Going back to your comment wbnc about the 1k builds, these pan out better as 2k builds, with more space available for bays while still being unhittable by spinals. The issue though is that these in turn are vulnerable to the rider level below them... the fighter. Because they've got weight in bays they can't beat off a fighter squadron (And their bay weight is also not optimal, if you were to get 100k ton of the 2K build vs a single ship of 100kton you lose firepower). The spinal battle rider is similarly in trouble up against a good fighter squadron so you might as well go with the common denominator and go for massed fighters as your screen.

So all that happens in this new paradigm battle is that there's a huge fighter brawl as the screens battle it out and whoever wins that gets the opportunity bring their spinal battle tenders into play unhindered. That's an even fight though, it has nothing to do with jump enabled ships vs. riders + tenders. You might say why not just have all out fighters, except that some people are going to bring armored fighter carriers and armored battle rider tenders to add their firepower to the fighter scrap, (your 100 K ships) and you'll have the spinal mounts coming into play then. If somebody is silly enough to ignore brining spinals entirely then their armored carriers will get fried by riders that can blast them quicker than extra fighters can kill the riders. Spinal Riders will just power through the screen till they drive off the covering 100kt and allow their own armored riders win the fighter battle for them. But that's a completely different ship battle concept to what the classic traveler is supposed to be.

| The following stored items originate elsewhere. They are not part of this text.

-- ==== Sys2Proof/Machine/Encode.lean ====
section
/-! DEFINITION. ENCODE (41_encode.md). -/

namespace Sys2Proof.Machine

/-- Step E_CHECK (R125): the capacity test, before any pixel is touched (R123). -/
def encodeCheck (s : State) : State :=
  if s.npix < reqPixels s.plen then s.finish .insufficientCapacity .noCause
  else { s with phase := .eWrite }

/-- Step E_WRITE (R126): one pixel, read and written back with the next symbol; or the closing step. -/
def encodeWrite (s : State) : Except Fault State :=
  if s.n < reqPixels s.plen then
    match s.readFchar (s.n / 4) with
    | .error f => .error f
    | .ok c =>
      match s.readPixel s.n with
      | .error f => .error f
      | .ok p =>
        match s.writePixel s.n (embed p (symOf c (s.n % 4))) with
        | .error f => .error f
        | .ok t => .ok { t with n := s.n + 1 }
  else .ok (s.finish .ok .noCause)

/-- The steps of ENCODE by phase (R32, R210). -/
def encodeStep (s : State) : Except Fault State :=
  match s.phase with
  | .eCheck => .ok (encodeCheck s)
  | .eWrite => encodeWrite s
  | .idle => .error .noStepRule
  | .dMark => .error .noStepRule
  | .dLen => .error .noStepRule
  | .dBound => .error .noStepRule
  | .dXtr => .error .noStepRule

/-- ENCODE takes at most REQ + 2 steps (R127, R209). -/
def encodeBound (s : State) : Nat := reqPixels s.plen + 2

/-- ENCODE (R120, R121), command word 0. -/
def execEncode (s : State) : Host.Outcome State Fault Refusal :=
  s.issue (encodeCmd .encode) encodeStep (encodeBound s)

end Sys2Proof.Machine
end

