/-- A character of the frame sees PLEN and PAY[0 .. PLEN-1] (R113). -/
theorem fchar_congr_payload {s t : State} (hp : t.plen = s.plen) (h : ∀ i, i < s.plen → t.payAt i = s.payAt i)
    {k : Nat} (hk : k < frameChars s.plen) : t.fchar k = s.fchar k := by
  unfold frameChars at hk
  unfold State.fchar
  rw [hp]
  split
  · rfl
  · split
    · rfl
    · split
      · rfl
      · exact h _ (by omega)

theorem fsym_congr_payload {s t : State} (hp : t.plen = s.plen) (h : ∀ i, i < s.plen → t.payAt i = s.payAt i)
    {n : Nat} (hn : n < reqPixels s.plen) : t.fsym n = s.fsym n := by
  unfold reqPixels at hn
  rw [State.fsym, State.fsym, fchar_congr_payload hp h (by omega)]

/-! ## Two runs on grids that agree -/

section TwoRuns
variable {s s' t t' : State} (hs : s.Ready) (hs' : s'.Ready) (hcfg : s'.cfg = s.cfg) (hnpix : s'.npix = s.npix)

include hs hs' in
/-- Equal reports, equal result registers. -/
theorem exec_same_registers {i : Instr} (ht : exec i s = .next t) (ht' : exec i s' = .next t')
    (h : s'.reportOf i = s.reportOf i) :
    t'.result = t.result ∧ t'.cause = t.cause ∧ t'.enc = t.enc ∧ t'.len = t.len :=
  (exec_endsWith hs ht).same_registers (exec_endsWith hs' ht') h

include hs hs' hcfg hnpix in
/-- A reader whose marker and length field agree ends alike. -/
theorem exec_reader_congr {i : Instr} (hi : i ≠ .encode) (ht : exec i s = .next t) (ht' : exec i s' = .next t')
    (hmark : 36 ≤ s.npix → SameLow s s' 0 36) (hlen : SameLow s s' 36 s.scanEnd) :
    t'.result = t.result ∧ t'.cause = t.cause ∧ t'.enc = t.enc ∧ t'.len = t.len :=
  exec_same_registers hs hs' ht ht'
    (reportOf_congr hi hnpix (isEncoded_congr_low hnpix hmark) (lengthField_congr_low hnpix hcfg hlen))

include hs hs' in
/-- Two DECODEs that end OK with one length on pixels that agree up to the payload's end leave the same payload. -/
theorem exec_decode_payload_congr (ht : exec .decode s = .next t) (ht' : exec .decode s' = .next t')
    (hr : t.result = .ok) (hr' : t'.result = .ok) (hl : t'.len = t.len)
    (h : SameLow s s' 0 (hdrPixels t.len + 4 * t.len)) {i : Nat} (hi : i < t.len) : t'.payAt i = t.payAt i := by
  obtain ⟨_, _, _, hpay⟩ := exec_decode_payload hs ht hr
  obtain ⟨_, _, _, hpay'⟩ := exec_decode_payload hs' ht' hr'
  have hhdr := hdr_mod t.len
  rw [hpay i hi, hpay' i (hl ▸ hi), hl]
  exact charAt_congr_low (h.mono (by omega) (by omega))

include hs hs' hnpix in
/-- ENCODE's RESULT depends on NPIX and PLEN (R64, R121). -/
theorem exec_encode_congr (ht : exec .encode s = .next t) (ht' : exec .encode s' = .next t') (hp : s'.plen = s.plen) :
    t'.result = t.result := by
  refine (exec_same_registers hs hs' ht ht' ?_).1
  simp only [State.reportOf, State.encodeReport, hnpix, hp]

include hs hs' hnpix in
/-- The pixels 0 .. REQ-1 that an ENCODE leaves depend on what they held and on PAY[0 .. PLEN-1] (R64). -/
theorem exec_encode_pixel_congr (ht : exec .encode s = .next t) (ht' : exec .encode s' = .next t')
    (hp : s'.plen = s.plen) (hr : t.result = .ok) (hpix : ∀ n, n < reqPixels s.plen → s'.pixel n = s.pixel n)
    (hpay : ∀ i, i < s.plen → s'.payAt i = s.payAt i) {n : Nat} (hn : n < reqPixels s.plen) :
    t'.pixel n = t.pixel n := by
  obtain ⟨_, _, hresult, _⟩ := (exec_endsWith hs ht).registers
  have hfit := (encodeReport_ok_iff s).1 (hresult.symm.trans hr)
  obtain ⟨_, hin, _⟩ := exec_encode_memory hs ht
  obtain ⟨_, hin', _⟩ := exec_encode_memory hs' ht'
  rw [hin n (by omega), hin' n (by omega)]
  unfold State.encodedPixel
  rw [hnpix, hp, hpix n hn, fsym_congr_payload hp hpay hn]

What you're saying is correct phavoc, the pros and cons are true which ever way the rules optimize a build of a fleet. The point that we're stating here though with the current spinal weights and fire power output is that the classic Traveller concept of having ships of the line, cruisers and dreadnoughts as the key pins of the fleet is made redundant, it just doesn't make sense to do these fleet elements. There's always going to be a balance to consider with strategic operation etc etc. But the balance has now swung too far the other way towards riders.

Now on a ton per ton basis with battle tender, you have 5 battle riders of this size fighting a 100k ton ship as a pretty much best case situation for the big ship. The five battle riders are doing 35000 hull points on average per spinal hit per battle rider. That is, there is a real chance the big ship will never even get a shot off, it will be destroyed out of hand by the riders in the first turn with 3 out of five of the riders hitting. If the ship does get to go first it has to destroy a minimum of 3 of the tenders in a turn to ensure survival. So it needs to do 6600 points of damage with its bay weapons. You're going to be very lucky to get a full 2DD of a fusion gun for this per 100t medium bay the optimum option. Let's be kind though and assume a best case scenario of saying you do minus tech level 15 armor = 70-15 pts = 55 points a hit. So the 100kt ship needs to do 120 hits to destroy the 3 tenders. Let's assume 3/5 for riders work and for the bays work. So to get an equivalent strike rate the 100k ship needs, 200 bays. 20000 tons dedicated to bays plus power, only. Doable in jump 3 in a dedicated build, a squeeze in jump 4 with nothing else. In reality it's not likely to pan out that way if the battle ship wants its own spinal or other weaponry. But what's actually happening here? You have a 100k ship that has 50/50 chance of being annihilated outright by a few riders, when even in a best case scenario, the 100k ton ship is going to blast a few riders and be crippled doing it... while the tender escapes. It's not a sustainable strategy.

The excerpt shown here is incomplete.